Synopsis
The basic goal of this assignment is to explore the NOAA Storm Database and answer some basic questions about severe weather events. I use the database to answer the questions below and show the code for my entire analysis. My analysis can consist of tables, figures, or other summaries.
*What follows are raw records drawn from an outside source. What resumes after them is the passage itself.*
-- ==== Sys2Proof/Laws/Dues.lean ====
section
/-! SUPPORT. The dues that a scan step owes: judging them keeps the Inbox head and a FREE slot for it, and what is settled
when nothing is owed. -/

namespace Sys2Proof.Machine

set_option Elab.async false

/-! ### A FREE slot stays -/

theorem fillLowest_keepsFree (f : Frame) {s : State} (h : 2 ≤ s.freeCount) : 1 ≤ (s.fillLowest f).freeCount := by
  unfold State.fillLowest
  split
  · rename_i n hn
    obtain ⟨hl, hf, _⟩ := lowestFree_spec hn
    have := freeCount_claim (t := s.fillSlot n f) (x := .filled f s.filledCount) rfl hl hf rfl
    omega
  · omega

/-- A due takes a slot only while at least 4 are FREE (R113). -/
theorem judgeDue_keepsFree (i : Nat) {s : State} (h : 1 ≤ s.freeCount) : 1 ≤ (s.judgeDue i).freeCount := by
  have offline : ∀ img, 1 ≤ (s.offlineDue i img).freeCount := by
    intro img
    simp only [State.offlineDue]
    split
    · split
      · rw [freeCount_congr (by rfl)]
        exact fillLowest_keepsFree _ (by omega)
      · rwa [freeCount_congr (t := s) (by simp [State.missDue, State.setScanRecord])]
    · rwa [freeCount_congr (t := s) (by simp [State.setScanRecord])]
  simp only [State.judgeDue]
  (repeat' split) <;> first
    | exact offline _
    | (rwa [freeCount_congr (t := s) (by simp [State.missDue, State.setScanRecord, State.enqueue])])

theorem settleDues_keepsFree {s : State} (h : 1 ≤ s.freeCount) : 1 ≤ s.settleDues.freeCount := by
  have fold : ∀ (l : List Nat) (t : State), 1 ≤ t.freeCount → 1 ≤ (l.foldl (fun t i => t.judgeDue i) t).freeCount := by
    intro l
    induction l with
    | nil => exact fun _ h => h
    | cons a l ih => exact fun t h => ih _ (judgeDue_keepsFree a h)
  exact fold _ _ (by rwa [freeCount_congr rfl])

/-- The head that could be taken before the dues are settled can be taken after, in a slot that is FREE then. -/
theorem State.Head.settled {s : State} {f : Frame} {rest : List Frame} {n : Nat} (h : s.Head f rest n) :
    ∃ m, s.settleDues.Head f rest m := by
  have free : 1 ≤ s.freeCount := Nat.one_le_iff_ne_zero.mpr fun e => by
    have := h.slot
    rw [lowestFree_none.mpr e] at this
    cases this
  obtain ⟨m, hm⟩ := lowestFree_isSome (settleDues_keepsFree free)
  exact ⟨m, by simpa using h.live, by simpa using h.inbox, hm⟩

/-! ### Before a head is taken -/

theorem settleBefore_unwanted {s : State} {f : Frame} {rest : List Frame} (h : s.inbox = f :: rest)
    {want : Frame → Bool} (hw : want f = false) : s.settleBefore want = s := by
  simp [State.settleBefore, h, hw]

theorem settleBefore_waits {s : State} (h : s.lowestFree = none ∨ s.inbox = []) (want : Frame → Bool) :
    s.settleBefore want = s := by
  unfold State.settleBefore
  split
  · rfl
  · rename_i f rest hi
    have : s.lowestFree = none := h.resolve_right (by simp [hi])
    simp [this]

theorem State.Head.settleBefore {s : State} {f : Frame} {rest : List Frame} {n : Nat} (h : s.Head f rest n)
    {want : Frame → Bool} (hw : want f = true) : s.settleBefore want = s.settleDues := by
  simp [State.settleBefore, h.inbox, h.slot, hw]

/-! ### The retired scan is none of a tick's (R107) -/

@[simp] theorem judgeDue_retired (i : Nat) (s : State) : (s.judgeDue i).scan.retired = s.scan.retired := by
  simp only [State.judgeDue, State.offlineDue]
  (repeat' split) <;> simp [State.missDue, State.setScanRecord]

@[simp] theorem settleDues_retired (s : State) : s.settleDues.scan.retired = s.scan.retired := by
  have fold : ∀ (l : List Nat) (t : State), (l.foldl (fun t i => t.judgeDue i) t).scan.retired = t.scan.retired := by
    intro l
    induction l with
    | nil => exact fun _ => rfl
    | cons a l ih => exact fun t => (ih _).trans (judgeDue_retired a t)
  exact fold _ _

@[simp] theorem settleRevival_retired (s : State) : s.settleRevival.scan.retired = s.scan.retired := by
  simp only [State.settleRevival, State.reviveNow]
  (repeat' split) <;> simp

@[simp] theorem settleTick_retired (s : State) : s.settleTick.scan.retired = s.scan.retired := by
  simp [State.settleTick]

/-! ### Nothing owed -/

theorem settleDues_nothing {s : State} (h : s.scan.duesOwed = []) : s.settleDues = s := by
  unfold State.settleDues
  rw [h]
  show ({ s with scan := { s.scan with duesOwed := [] } } : State) = s
  rw [← h]

theorem settleRevival_nothing {s : State} (h : s.scan.revivalOwed = false) : s.settleRevival = s := by
  simp [State.settleRevival, h]

theorem remove_nothing {q : ExchangeQueue} {p : ExRecord → Bool} (h : ∀ r ∈ q.all, p r = false) : q.remove p = q := by
  have keep : ∀ l : List ExRecord, (∀ r ∈ l, p r = false) → l.filter (fun r => !p r) = l := by
    intro l hl
    rw [List.filter_eq_self]
    intro r hr
    simp [hl r hr]
  unfold ExchangeQueue.remove
  rw [keep q.c0 fun r hr => h r (by simp [ExchangeQueue.all, hr]), keep q.c1 fun r hr => h r (by simp [ExchangeQueue.all, hr]),
    keep q.c2 fun r hr => h r (by simp [ExchangeQueue.all, hr]), keep q.c3 fun r hr => h r (by simp [ExchangeQueue.all, hr])]

theorem takeExpired_nothing {s : State} (h : ∀ r ∈ s.queue.all, r.isExpired s.timer.count = false) :
    s.takeExpired = s := by
  have none : s.queue.all.filter (ExRecord.isExpired s.timer.count) = [] := by
    rw [List.filter_eq_nil_iff]
    intro r hr
    simp [h r hr]
  simp [State.takeExpired, none, remove_nothing h]

/-- A tick that is owed nothing settles nothing. -/
theorem settleTick_nothing {s : State} (he : ∀ r ∈ s.queue.all, r.isExpired s.timer.count = false)
    (hr : s.scan.revivalOwed = false) (hd : s.scan.duesOwed = []) : s.settleTick = s := by
  rw [State.settleTick, takeExpired_nothing he, settleRevival_nothing hr, settleDues_nothing hd]

end Sys2Proof.Machine
end

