theorem enumerateAt_change (h : Header) (c : Byte) (s : State) : Change s.registers (s.enumerateAt h c).registers := by
  have moved : (s.enumerateAt h c).registers = { s.registers with position := positionAfter c } := by
    unfold State.enumerateAt
    dsimp only
    split
    · rw [placeOtq_registers]; rfl
    · rfl
  rw [moved]
  exact .enumerated _ c

theorem outwardSwitch_change (f : Frame) (s : State) : Change s.registers (s.outwardSwitch f).registers := by
  unfold State.outwardSwitch
  split
  · exact enumerateAt_change _ _ s
  · split
    · exact .of_eq (placeInbox_registers f s)
    · split
      · exact .same _
      · exact .of_eq (forwardOutward_registers f s)
  · split
    · exact .of_eq (placeInbox_registers f s)
    · split
      · exact .of_eq (broadcastControl_registers f s)
      · exact .of_eq (forwardOutward_registers f s)
  all_goals exact .same _

theorem grant_change (s : State) : Change s.registers s.grant.registers := by
  unfold State.grant
  split
  · exact .same _
  · exact .streakCleared _
  · exact .streakCleared _
  · split
    · next below => exact .streakRaised _ below
    · exact .streakCleared _

theorem placeNotice_change (s : State) : Change s.registers s.placeNotice.registers := by
  have cleared : s.placeNotice.registers = { s.registers with holdoff := 0 } := by simp [State.registers, State.placeNotice]
  rw [cleared]
  exact .holdoffCleared _

/-! The DLC -/

theorem enterIdle_change (s : State) : Change s.registers s.enterIdle.registers := .settingsApplied _

theorem enterHalted_change (s : State) : Change s.registers s.enterHalted.registers := .settingsApplied _

theorem leaveGuard_change (s : State) : Change s.registers s.leaveGuard.registers := by
  unfold State.leaveGuard
  split
  · exact enterHalted_change s
  · exact enterIdle_change s

theorem haltLine_change (s : State) : Change s.registers s.haltLine.registers := by
  unfold State.haltLine
  split
  · exact enterHalted_change s
  all_goals exact .same _

theorem runLine_change (s : State) : Change s.registers s.runLine.registers := by
  unfold State.runLine
  split
  · exact enterIdle_change s
  all_goals exact .same _

/-! The exchange -/

theorem setNode_registers (n : Nat) (r : NodeRecord) (s : State) :
    (s.setNode n r).registers = { s.registers with nodes := vset s.nodes (n - 1) r } := by
  rw [setNode_frame, setNode_nodes, setNode_notice]
  rfl

theorem handVerdict_change (x : Exchange) (o : Option OutcomeCode) (s : State) :
    Change s.registers (s.handVerdict x o).registers := by
  unfold State.handVerdict
  split
  · rw [setNode_registers]
    exact .nodeJudged s.registers _ x _
  · exact .same _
I also use any R package to support my analysis.
Data Processing
data <- read.csv("~/Desktop/repdata-data-StormData.csv")
Results
Questions
data.injuries<-aggregate(data$INJURIES,by=list(data$EVTYPE),sum)
data.fatalities<-aggregate(data$FATALITIES,by=list(data$EVTYPE),sum)
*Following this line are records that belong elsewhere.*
-- ==== Sys2Proof/Machine/Banks.lean ====
section
/-! DEFINITION. The Configuration Controller: validation of a bank, the swap with its carry-over, the application of a mode
change (chapter 7). -/

namespace Sys2Proof.Machine

/-! ## Validation (R141) -/

/-- The first check code whose check fails, given each code with whether its check passes. -/
def firstFailure (checks : List (Nat × Bool)) : Option Nat := (checks.find? fun c => !c.2).map Prod.fst

/-- The partner of a slot satisfies a test, or is absent. -/
def partnerPasses (b : Bank) (r : SlotRecord) (test : SlotRecord → Bool) : Bool :=
  match r.partner with
  | none => true
  | some j => test b.slots[j]

/-- The checks of a channel slot record, in the order of their codes (R141). -/
def slotFailure (b : Bank) (strap : Strap) (i : Fin 32) : Option Nat :=
  let r := b.slots[i]
  if r.configured then
    firstFailure
      [(1, r.inRange),
       (2, decide (r.node ≠ strap.toNat)),
       (3, (List.finRange 32).all fun j =>
          !(decide (j < i) && b.slots[j].configured && decide (b.slots[j].node = r.node) &&
            decide (b.slots[j].subchannel = r.subchannel))),
       (4, decide (r.kind = .scalar →
          r.offsetA = 0 ∧ r.offsetB = 0 ∧ r.gainB = 1024 ∧ r.envelopeLow = 0 ∧ r.envelopeHigh = 0)),
       (5, decide (r.kind = .pair → r.envelopeLow < r.envelopeHigh)),
       (6, decide (r.partner ≠ some i)),
       (7, partnerPasses b r fun q => q.configured),
       (8, partnerPasses b r fun q => decide (q.partner = some i)),
       (9, partnerPasses b r fun q => decide (q.resolution = r.resolution)),
       (10, partnerPasses b r fun q =>
          decide (q.mismatchTolerance = r.mismatchTolerance ∧ q.mismatchPersistence = r.mismatchPersistence))]
  else firstFailure [(1, r.inRange)]

/-- The checks of an event entry record, in the order of their codes (R141). -/
def entryFailure (b : Bank) (i : Fin 64) : Option Nat :=
  let r := b.entries[i]
  let q := b.slots[r.slot]
  if r.used then
    firstFailure
      [(1, r.inRange),
       (11, q.configured),
       (12, decide (r.lo.toNat % 2 ^ (16 - q.resolution) = 0 ∧ r.hi.toNat % 2 ^ (16 - q.resolution) = 0)),
       (13, decide ((r.hi - r.lo).toNat + 2 * r.hysteresis ≤ 65535))]
  else firstFailure [(1, r.inRange)]

/-- The checks of the link record, in the order of their codes (R141). -/
def linkFailure (l : LinkRecord) : Option Nat :=
  firstFailure
    [(1, l.inRange),
     (14, decide (l.periodMinimum ≠ 0 ∧ l.periodMaximum ≠ 0 → l.periodMinimum < l.periodMaximum)),
     (15, decide (l.periodMaximum ≠ 0 → l.closeDeadline.toNat < l.periodMaximum.toNat))]

/-- The first offending record of a bank with the code of the check it fails: slots, then entries, then the link record,
each in ascending index (R141). -/
def validate (b : Bank) (strap : Strap) : Option (Table × Nat × Nat) :=
  match (List.finRange 32).findSome? fun i => (slotFailure b strap i).map fun c => (Table.slot, i.val, c) with
  | some f => some f
  | none =>
    match (List.finRange 64).findSome? fun i => (entryFailure b i).map fun c => (Table.entry, i.val, c) with
    | some f => some f
    | none => (linkFailure b.link).map fun c => (Table.link, 0, c)

/-! ## Carry-over of slots (R146, R147) -/

/-- Whether two records of a slot index have the same identity: the same configured field, key, kind and resolution, or
configured in neither bank (R146). -/
def sameSlotIdentity (old new : SlotRecord) : Bool :=
  decide (old.configured = new.configured) &&
  (!new.configured || decide (old.node = new.node ∧ old.subchannel = new.subchannel ∧ old.kind = new.kind ∧
    old.resolution = new.resolution))

/-- A count that is not below its new limit is set to the new limit minus 1 (R147). -/
def clampCount (limit count : Nat) : Nat := if limit ≤ count then limit - 1 else count

/-- A slot kept across a swap: counts clamped to the new limits, the mismatch count cleared when the partner changed or is
gone, the hold remaining cut to the new settling hold, and SUSPECT with all counts zero made TRACKING (R147). -/
def keepSlot (old new : SlotRecord) (d : SlotState) : SlotState :=
  let clamped := { d with
    missing := clampCount new.missingLimit d.missing
    envelope := clampCount new.envelopeLimit d.envelope
    rate := clampCount new.ratePersistence d.rate
    mismatch := if new.partner = none ∨ new.partner ≠ old.partner then 0
      else clampCount new.mismatchPersistence d.mismatch
    hold := min d.hold new.settlingHold }
  if d.health = .suspect ∧ clamped.quiet = true then { clamped with health := .tracking } else clamped

/-- A slot at a swap in MONITOR (R146, R147). -/
def carrySlot (old new : SlotRecord) (d : SlotState) : SlotState :=
  if sameSlotIdentity old new then (if new.configured then keepSlot old new d else d)
  else { d.restartIn (if new.configured then .acquiring else .unused) with validTotal := 0 }

/-- A slot at a swap in STANDBY: the total of a slot whose identity changes is set to zero (R149). -/
def carryStandby (old new : SlotRecord) (d : SlotState) : SlotState :=
  if sameSlotIdentity old new then d else { d with validTotal := 0 }

/-- The HEALTH records of a swap, in ascending slot index, each with cause COMMIT (R145 phase 2, R146, R147). -/
def swapSlotRecords (new : Bank) (before after : Fin 32 → SlotState) : List (Fin 4 × Detail) :=
  (List.finRange 32).flatMap fun i =>
    healthRecord new.slots[i] i (before i).health (after i).health .commit

/-! ## Carry-over of entries (R68, R69, R148) -/

/-- Whether two records of an entry index have the same identity (R68). -/
def sameEntryIdentity (old new : EntryRecord) : Bool :=
  decide (old.used = new.used ∧ old.slot = new.slot ∧ old.form = new.form ∧ old.lo = new.lo ∧ old.hi = new.hi ∧
    old.hysteresis = new.hysteresis ∧ old.mode = new.mode)

/-- An entry at a swap in MONITOR: reset on a change of identity, treated as leaving tracking when its slot leaves, else
kept (R68, R69, R148). -/
def carryEntry (old new : EntryRecord) (left : Fin 32 → Bool) (e : EntryState) : EntryState :=
  if sameEntryIdentity old new then (if new.used && left new.slot then leaveEntry e else e) else .cleared

/-- The record of an entry at a swap: ENTRY_RESET, priority 2, with the latch state it held, or ENTRY_CLEARED(CHANNEL), or
none (R68, R69, R148). -/
def carryRecord (old new : EntryRecord) (left : Fin 32 → Bool) (i : Fin 64) (e : EntryState) :
    List (Fin 4 × Detail) :=
  if sameEntryIdentity old new then (if new.used && left new.slot then leaveRecord new i e else [])
  else if e.latch = .idle then [] else [(2, .entryReset i e.latch)]

/-! ## The swap (R145, R149) -/

/-- Phases 2 and 3 of a swap in MONITOR, the banks having exchanged roles: the slots and the entries carried over, with
their records (R145). -/
def carryOver (old : Bank) (s : State) : State :=
  let new := s.activeBank
  let slots := fun i : Fin 32 => carrySlot old.slots[i] new.slots[i] (s.slot i)
  let left := leavers s.slot slots
  let entries := fun i : Fin 64 => carryEntry old.entries[i] new.entries[i] left (s.entry i)
  let records := swapSlotRecords new s.slot slots ++
    (List.finRange 64).flatMap fun i => carryRecord old.entries[i] new.entries[i] left i (s.entry i)
  postAll records ((s.withSlots slots).withEntries entries)

/-- The carry-over of a swap in either mode (R145, R149). -/
def carryBanks (old : Bank) (s : State) : State :=
  match s.config.mode with
  | .monitor => settleLines (carryOver old s)
  | .standby => s.withSlots fun i => carryStandby old.slots[i] s.activeBank.slots[i] (s.slot i)

/-- The completion of the pending commit at a swap: the generation rises, the tag becomes the last completed commit, the
COMMIT's holding slot is freed, and its response DONE is posted with the generation and the bank now active (R145 phases 5
and 6, R169). -/
def completeCommit (tag : Byte) (s : State) : State :=
  let generation := s.config.generation + 1
  let response : Response :=
    { tag, kind := RequestKind.commit.code, outcome := .done, reason := .none,
      data := bytes16 generation ++ [s.config.active.code] }
  (s.withConfig { s.config with generation, pendingCommit := none, lastCommit := some tag }).withCommands
    ((s.commands.release RequestKind.commit.code).respond response)

/-- The swap of a cycle start: made when a commit is pending (R84 step 2, R145). -/
def swapBanks (s : State) : State :=
  match s.config.pendingCommit with
  | none => s
  | some tag =>
    completeCommit tag
      (carryBanks s.activeBank (s.withConfig { s.config with active := s.config.active.other }))

/-! ## Mode changes (R47, R48, R74, R151) -/

/-- Whether a bank has a configured slot. -/
def Bank.hasConfigured (b : Bank) : Bool := (List.finRange 32).any fun i => b.slots[i].configured

/-- The response of the pending SET_MODE posted and its holding slot freed, no mode change pending afterwards (R151). -/
def completeMode (tag : Byte) (outcome : RequestOutcome) (reason : Reason) (s : State) : State :=
  (s.withConfig { s.config with pendingMode := none }).withCommands
    ((s.commands.release RequestKind.setMode.code).respond
      { tag, kind := RequestKind.setMode.code, outcome, reason, data := [] })

/-- Entry to MONITOR: configured slots to ACQUIRING, the others UNUSED, indications clear, totals kept (R47). -/
def enterMonitor (s : State) : State :=
  let b := s.activeBank
  (s.withConfig { s.config with mode := .monitor }).withSlots fun i =>
    { (s.slot i).restartIn (if b.slots[i].configured then .acquiring else .unused) with indication := false }

/-- Entry to STANDBY: every slot to UNUSED, its indication clear and its total kept, and every entry to IDLE with condition
UNKNOWN (R48, R74). -/
def enterStandby (s : State) : State :=
  ((s.withConfig { s.config with mode := .standby }).withSlots fun i =>
    { (s.slot i).restartIn .unused with indication := false }).withEntries fun _ => .cleared

/-- The mode change of a cycle start, applied after any swap: refused EMPTY_BANK, or made, posting MODE_CHANGED with
priority 2 (R84 step 3, R151, R152). -/
def applyMode (s : State) : State :=
  match s.config.pendingMode with
  | none => s
  | some (.monitor, tag) =>
    if s.activeBank.hasConfigured then
      completeMode tag .done .none (enterMonitor (post 2 (.modeChanged s.config.mode .monitor) s))
    else completeMode tag .refused .emptyBank s
  | some (.standby, tag) =>
    completeMode tag .done .none (enterStandby (post 2 (.modeChanged s.config.mode .standby) s))

end Sys2Proof.Machine
end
data.injuries.high <- data.injuries[head(order(data.injuries$x, decreasing=TRUE), 10),]
data.fatalities.high <- data.fatalities[head(order(data.fatalities$x, decreasing=TRUE), 10),]
data.harm<-cbind(data.fatalities.high,data.injuries.high)
names(data.harm)<-c("Event Types","Fatalities","Event Types","Injuries")
data.harm
## Event Types Fatalities Event Types Injuries
## 834 TORNADO 5633 TORNADO 91346
## 130 EXCESSIVE HEAT 1903 TSTM WIND 6957
## 153 FLASH FLOOD 978 FLOOD 6789
## 275 HEAT 937 EXCESSIVE HEAT 6525
## 464 LIGHTNING 816 LIGHTNING 5230
## 856 TSTM WIND 504 HEAT 2100
## 170 FLOOD 470 ICE STORM 1975
## 585 RIP CURRENT 368 FLASH FLOOD 1777
## 359 HIGH WIND 248 THUNDERSTORM WIND 1488
## 19 AVALANCHE 224 HAIL 1361
Conclusin: From the dataset, we could see that the TORNADO is the most harmful event with the respect to population health.
data.prop<-aggregate(data$PROPDMG,by=list(data$EVTYPE),sum)
data.crop<-aggregate(data$CROPDMG,by=list(data$EVTYPE),sum)
data.cost<-data.frame(data.prop[,1],data.prop[,2]+data.crop[,2])
names(data.cost)<-c("Event Types","Economics Cost")
library(dplyr)
##
## Attaching package: 'dplyr'
##
## The following objects are masked from 'package:stats':
##
## filter, lag
##
## The following objects are masked from 'package:base':
##
## intersect, setdiff, setequal, union
data.cost <- arrange(data.cost, desc(data.cost[,2]))
data.cost.high<- head(data.cost, 10)
#data.cost.high[,1] <- as.character(data.cost.high[,1])
data.cost.high[,1] <- factor(data.cost.high[,1])
plot(data.cost.high[,1],data.cost.high[,2]/100000,xlab="Event Types",ylab="Economic Cost (10^5 US Dollars)",main="Event Types with Greatest Economic Consequences")
Conclusin: From the dataset and the plot, we could see that the TORNADO costs the greatest economic consequence.